- Opinion
- 24 May 12
Some people may tell you that the violence in the North is over. But Republican Action Against Drugs are continuing their vicious campaign...
Ray Coyle has been told he’s been sentenced to death by Republican Action Against Drugs. He takes the warning seriously, as he should. The last person RAAD told to fear for his life, Andy Allen, was blasted to death at his home two weeks later, on February 9.
Contrary to RAAD’s allegations, Andy wasn’t anything resembling a “drugs baron”. But he’d been doing a bit of blow, and that can be deemed beyond the beyond when RAAD feels a killing coming on.
The day after the funeral, I chaired a protest rally near the Allen family home at the top of the Hill. About 30 young people, wearing “Andy RIP” T-shirts, arranged themselves in front in semi-circular formation. Ray stood immediately behind, waving a placard aloft – “Reject Action Against Democracy.”
In February last year, Ray had himself been shot by RAAD, three times in the leg and thigh in his shop in Waterloo St. where he sold subversive garments, collectors-item comics, legal highs and knick-knacks of one sort and another. Something of an anarchist and forthright to a degree, he’d made no secret that, “I sell stuff as legal as alcohol but not as dangerous.”
The hysteria over “highs” which swept the land last year combined in the North with a toxic paramilitary “policing” tradition to provide RAAD with a plausible raison-d’etré. Thus do zero-tolerance law ’n’ order attitudes to drugs feed the ghouls’ addiction to death.
The fact that Ray returned to the fray as soon as he’d recovered was regarded by RAAD as intolerable. “He shows no respect.” All outfits which set themselves up as protectors of the community crave respect. Some of the most pitiless Provo attacks over the course of the conflict were prompted not by allegations of the victim having compromised the Struggle but of behaviour which belittled the ‘Ra in the eyes of the people, such as besting a ranking Volunteer in a fight.

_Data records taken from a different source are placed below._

@[simp] theorem State.put_pend (s : State) (f : Fref) (v i j : Nat) : (s.put f v i j).pend = s.pend := Eq.trans rfl rfl
@[simp] theorem State.put_wide (s : State) (f : Fref) (v i j : Nat) : (s.put f v i j).wide = s.wide := Eq.trans rfl rfl
@[simp] theorem State.put_key (s : State) (f : Fref) (v i j : Nat) : (s.put f v i j).key = s.key := Eq.trans rfl rfl
@[simp] theorem State.put_mbx (s : State) (f : Fref) (v i j : Nat) : (s.put f v i j).mbx = s.mbx := Eq.trans rfl rfl
@[simp] theorem State.put_scn (s : State) (f : Fref) (v i j : Nat) : (s.put f v i j).scn = s.scn := Eq.trans rfl rfl
@[simp] theorem State.put_cor (s : State) (f : Fref) (v i j : Nat) : (s.put f v i j).cor = s.cor := Eq.trans rfl rfl
@[simp] theorem State.put_spn (s : State) (f : Fref) (v i j : Nat) : (s.put f v i j).spn = s.spn := Eq.trans rfl rfl
@[simp] theorem State.put_dmc (s : State) (f : Fref) (v i j : Nat) : (s.put f v i j).dmc = s.dmc := Eq.trans rfl rfl
@[simp] theorem State.put_dma (s : State) (f : Fref) (v i j : Nat) : (s.put f v i j).dma = s.dma := Eq.trans rfl rfl
@[simp] theorem State.put_dsp (s : State) (f : Fref) (v i j : Nat) : (s.put f v i j).dsp = s.dsp := Eq.trans rfl rfl
@[simp] theorem State.put_plk (s : State) (f : Fref) (v i j : Nat) : (s.put f v i j).plk = s.plk := Eq.trans rfl rfl
@[simp] theorem State.put_lsr (s : State) (f : Fref) (v i j : Nat) : (s.put f v i j).lsr = s.lsr := Eq.trans rfl rfl
@[simp] theorem State.put_afe (s : State) (f : Fref) (v i j : Nat) : (s.put f v i j).afe = s.afe := Eq.trans rfl rfl
@[simp] theorem State.put_lop (s : State) (f : Fref) (v i j : Nat) : (s.put f v i j).lop = s.lop := Eq.trans rfl rfl
@[simp] theorem State.put_cam (s : State) (f : Fref) (v i j : Nat) : (s.put f v i j).cam = s.cam := Eq.trans rfl rfl
@[simp] theorem State.put_axs (s : State) (f : Fref) (v i j : Nat) : (s.put f v i j).axs = s.axs := Eq.trans rfl rfl
@[simp] theorem State.put_lit (s : State) (f : Fref) (v i j : Nat) : (s.put f v i j).lit = s.lit := Eq.trans rfl rfl
@[simp] theorem State.put_thm (s : State) (f : Fref) (v i j : Nat) : (s.put f v i j).thm = s.thm := Eq.trans rfl rfl
@[simp] theorem State.put_cal (s : State) (f : Fref) (v i j : Nat) : (s.put f v i j).cal = s.cal := Eq.trans rfl rfl
@[simp] theorem State.put_fw (s : State) (f : Fref) (v i j : Nat) : (s.put f v i j).fw = s.fw := Eq.trans rfl rfl
@[simp] theorem State.put_otp (s : State) (f : Fref) (v i j : Nat) : (s.put f v i j).otp = s.otp := Eq.trans rfl rfl
@[simp] theorem State.put_sec (s : State) (f : Fref) (v i j : Nat) : (s.put f v i j).sec = s.sec := Eq.trans rfl rfl
@[simp] theorem State.put_vlt (s : State) (f : Fref) (v i j : Nat) : (s.put f v i j).vlt = s.vlt := Eq.trans rfl rfl
@[simp] theorem State.put_net (s : State) (f : Fref) (v i j : Nat) : (s.put f v i j).net = s.net := Eq.trans rfl rfl
@[simp] theorem State.put_pci (s : State) (f : Fref) (v i j : Nat) : (s.put f v i j).pci = s.pci := Eq.trans rfl rfl
@[simp] theorem State.put_causes (s : State) (f : Fref) (v i j : Nat) : (s.put f v i j).causes = s.causes := Eq.trans rfl rfl
@[simp] theorem State.put_job (s : State) (f : Fref) (v i j : Nat) : (s.put f v i j).job = s.job := Eq.trans rfl rfl
@[simp] theorem State.put_flu (s : State) (f : Fref) (v i j : Nat) : (s.put f v i j).flu = s.flu := Eq.trans rfl rfl
@[simp] theorem State.put_flash (s : State) (f : Fref) (v i j : Nat) : (s.put f v i j).flash = s.flash := Eq.trans rfl rfl
@[simp] theorem State.put_dram (s : State) (f : Fref) (v i j : Nat) : (s.put f v i j).dram = s.dram := Eq.trans rfl rfl
@[simp] theorem State.put_sram (s : State) (f : Fref) (v i j : Nat) : (s.put f v i j).sram = s.sram := Eq.trans rfl rfl
@[simp] theorem State.put_axesHalt (s : State) (f : Fref) (v i j : Nat) : (s.put f v i j).axesHalt = s.axesHalt := Eq.trans rfl rfl
@[simp] theorem State.put_free (s : State) (f : Fref) (v i j : Nat) : (s.put f v i j).free = s.free := Eq.trans rfl rfl
@[simp] theorem State.put_pending (s : State) (f : Fref) (v i j : Nat) : (s.put f v i j).pending = s.pending := Eq.trans rfl rfl
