-- ==== Sys2Proof/Tests/Slice0.lean ====
section
/-! SUPPORT. Tests on small states, and the witnesses of the statements' hypotheses. -/

namespace Sys2Proof.Tests
open Sys2Proof Sys2Proof.Machine

set_option Elab.async false

/-- The bytes of a request of opcode `op` with payload `p`. -/
def reqBytes (op : Nat) (p : List Nat) (flags : Nat) : List Byte :=
  leBytes 2 op ++ leBytes 2 1 ++ leBytes 2 (4 * p.length) ++ leBytes 2 flags ++ wordsBytes (p.map word)

/-- A state in which firmware carries out, from mailbox 0, a request of opcode `op` with payload `p`. -/
def serve (op : Nat) (p : List Nat) (s : State := State.reset) (flags : Nat := 0) : State :=
  { s with mbx := { s.mbx with taken := some 0, mem := Memory.writeBytes 0 [] 0 (reqBytes op p flags) } }

/-- The same with DEFER in the request's FLAGS. -/
def deferred (s : State) : State :=
  { s with mbx := { s.mbx with mem := Memory.writeBytes 0 s.mbx.mem 6 [2#8] } }

/-- The same with every group staged. -/
def allStaged (s : State) : State := { s with mbx := { s.mbx with staged := 1023 } }

/-- The state after boot: firmware is ready and the mode is IDLE. -/
def idle : State := (State.reset.put MBX_READY_FW_READY 1).put SEC_STATUS_MODE 2

/-- A state whose latest TICK_IN edge was at time 0. -/
def edgeSeen : State := { State.reset with key := { State.reset.key with tickIn := 1 } }

/-- A state with mailbox 0 rung for SYS NOP. -/
def rung : State := let s := (serve 0 []).put MBX_READY_FW_READY 1
  { s with mbx := { s.mbx with taken := none, order := [0] } }

/-- An unsigned manifest of 64 bytes. -/
def manifest : List Byte :=
  leBytes 4 0x4A4F4231 ++ leBytes 4 1 ++ leBytes 4 77 ++ leBytes 4 3 ++ leBytes 2 0x8001 ++ leBytes 2 0 ++ leBytes 4 64

/-- PREP, PROVISIONED, DRAM of 1 GiB with the manifest at 1000_0000h. -/
def prep : State :=
  let s := ((idle.put SEC_STATUS_MODE 3).put SEC_STATUS_LIFECYCLE 1).put DMC_STATUS_SIZE 1
  { s with dram := Memory.writeBytes 0 [] 0x10000000 manifest }

/-- `prep` with window 15 enabled for writes over 4 KiB at 1000_0000h. -/
def windowed : State := ((prep.put PCI_WIN_BASE_LO_BASE_LO 0x10000 15).put PCI_WIN_CTRL_EN 1 15).put PCI_WIN_CTRL_WRITE 1 15

/-- A pier in state `st` over `prep`, with the FIFO given. -/
def pierIn (p st : Nat) (fifo : List (List Word)) (s : State := prep) : State :=
  (s.setPier p { s.pier p with fifo := fifo }).setPierState p st

/-- A layer start received in tick 0, in tick 1, with pier 3 enabled and in LAYER_WAIT. -/
def layerWaiting : State :=
  let s := (pierIn 3 psLayerWait []).put SCN_CTRL_PIER_EN 8
  { s with scn := { s.scn with go := [0] }, key := { s.key with tick := 1 } }

/-- A descriptor of TYPE `t`, SEQ 0. -/
def desc (t : Nat) (w2 w3 w4 speed w6 w7 : Nat) (flags : Nat := 0) : List Word :=
  [word (t * 2 ^ 28 + flags * 2 ^ 24), 0#32, word w2, word w3, word w4, word speed, word w6, word w7]

/-- Pier 3 in RUN with one descriptor. -/
def runs (d : List Word) (s : State := prep) : State := pierIn 3 psRun [d] (s.put SCN_CTRL_PIER_EN 8)
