-- ==== Sys2Proof/Machine/PolyAlgebra.lean ====
section
/-! DEFINITION. The polynomial functions (spec/41_polynomial.md R130 to R138). A polynomial is a sequence of symbols,
index 0 the highest-degree coefficient (R13). No result is trimmed. -/

namespace Sys2Proof.Machine

/-- The coefficient of x^e in p, 0 beyond the length (R13). -/
def coef (p : Poly) (e : Nat) : Symbol :=
  if e < p.length then p.getD (p.length - 1 - e) 0#8 else 0#8

/-- `p` left-padded with zeros to n elements (R13, R130). -/
def padLeft (n : Nat) (p : Poly) : Poly := zeros (n - p.length) ++ p

/-- R130. -/
def polyAdd (a b : Poly) : Poly :=
  let n := max a.length b.length
  List.zipWith gfAdd (padLeft n a) (padLeft n b)

/-- R131. -/
def polySub (a b : Poly) : Poly := polyAdd a b

/-- `v` XORed into the first elements of `w`; elements of `v` beyond the length of `w` are dropped. -/
def xorPrefix : Poly → Poly → Poly
  | x :: w, y :: v => gfAdd x y :: xorPrefix w v
  | w, [] => w
  | [], _ :: _ => []

/-- Every element of `p` multiplied by `c`. -/
def scale (c : Symbol) (p : Poly) : Poly := p.map (gfMul c)

/-- The convolution of R132 for a non-empty `b`: row i of its double loop adds a[i]·b at index i. -/
def polyMulRows : Poly → Poly → Poly
  | [], b => zeros (b.length - 1)
  | x :: a, b => xorPrefix (0#8 :: polyMulRows a b) (scale x b)

/-- R132. An empty operand gives the empty sequence (D10). -/
def polyMul (a b : Poly) : Poly :=
  if a.length = 0 ∨ b.length = 0 then [] else polyMulRows a b

/-- `nq` turns of the loop of R133 on the working copy `w`: each turn divides the leading element of `w` by `b[0]`,
subtracts that multiple of `b`, and drops the leading element, which has become 0. What is left of `w` is the
remainder. The working copy never runs out before the turns do (`w` has at least `nq + len(b) − 1` elements). -/
def polyDivLoop (b : Poly) : Nat → Poly → Poly × Poly
  | 0, w => ([], w)
  | _ + 1, [] => ([], [])
  | nq + 1, x :: w =>
    let c := gfQuot x (b.headD 0#8)
    let qr := polyDivLoop b nq (xorPrefix w (scale c b.tail))
    (c :: qr.1, qr.2)

/-- R133 after its test of the divisor; every caller has `b[0] ≠ 0`. A dividend shorter than the divisor gives an
empty quotient and itself as the remainder. -/
def polyLongDiv (a b : Poly) : Poly × Poly :=
  if a.length < b.length then ([], a) else polyDivLoop b (a.length - b.length + 1) a

/-- The divisors on which R133 and R134 fail: the empty sequence, or `b[0] = 0`. -/
def badDivisor (b : Poly) : Bool := decide (b.headD 0#8 = 0#8)

/-- R133: the quotient and the remainder; `none` is DivisionByZero. -/
def polyDivmod (a b : Poly) : Option (Poly × Poly) :=
  if badDivisor b then none else some (polyLongDiv a b)

/-- R134: the remainder alone, under the same failure condition. -/
def polyMod (a b : Poly) : Option Poly := (polyDivmod a b).map Prod.snd

/-- R135: Horner's method from the highest-degree coefficient. -/
def polyEval (p : Poly) (x : Symbol) : Symbol :=
  p.foldl (fun acc c => gfAdd (gfMul acc x) c) 0#8

end Sys2Proof.Machine
end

Back in July 1998, Andrew Kearney beat up a prominent north Belfast Provo, fair and square. A fortnight later, a seven-strong IRA gang battered its way into his eighth-floor flat in a New Lodge tower-block and trussed him up and dragged him out before shooting him three times. They ripped the phone out and jammed the lift on the ground floor before fleeing the scene. None of the neighbours, understandably terrified, opened their door. Andrew bled to death on the balcony as his two-year-old son howled in horror and his girlfriend tumbled distraught down the stairs screaming for help. Every member of the Provisional hierarchy, including those who, exceedingly pleased with themselves, now regularly parade on the news for our applause, either openly approved or silently endorsed this action by the ‘Ra to uphold its standing.
Similarly, an incident in Creggan in March this year in which RAAD ordered the parents of four youngsters to bring their children to a specified laneway to be shot had nothing to do with drugs but with the four having badly beaten a member of the group with whom they’d had a run-in in a bar.
This scenario is played out against a background in which many in the bottom-half of society have reason to regard the peace process as just a phrase the news is going through. This doesn’t arise so much from the dashing of this or that political aspiration as from the fact that day-to-day life has not gotten better and in some ways has grown palpably worse – joblessness, benefit cuts, the slashing of services, the lack of money, the bleakness of the environment, the absence of optimism, constant anxiety for the future…
None of this is allowed to cast a shadow on the sunshine spectacle of the New Northern Ireland of craic agus ceol, Cities of Culture and born-again leaders of the Two Traditions glad-handing their way across the grinorama world. The only place on earth where a sinking ship can be made into cause for celebration.
RAAD isn’t a “dissident” organisation in the sense of opposing the Belfast Agreement or promoting a return to armed struggle to achieve a united Ireland. Leading members of Sinn Féin played midwife at its birth, reasoning there was need for a hopefully temporary means of keeping discipline in the community by cracking down on instances of criminality and “anti-social behaviour” which the PSNI wasn’t able (yet) to handle. Now, however, RAAD, having developed its own momentum and its sense of entitlement to enforce its will, has begun to challenge SF’s own assumed authority. In recent weeks, the mainstream Republicans have disowned and denounced their rival as a “micro-group”, a “criminal gang” and so forth. The more this attitude hardens, the greater the area of common operational ground between RAAD and the Reals.
RAAD’s threats to young people were roundly condemned at a rally at Free Derry Wall on International Women’s Day. As we applauded, a fellow tugged at my elbow. “Would you look at that hypocrite?” indicating a chap from Sinn Féin no more than six feet away whom we both knew had headed up a Provo punishment squad not very long ago.
The smiling man making the point was a supporter of the 32-county Sovereignty Campaign, widely seen as the political wing of the Real IRA. It occurred to me he had at least as much reason for contentment about the future as any writer of advertorials hailing our happy transformation to prosperity and peace.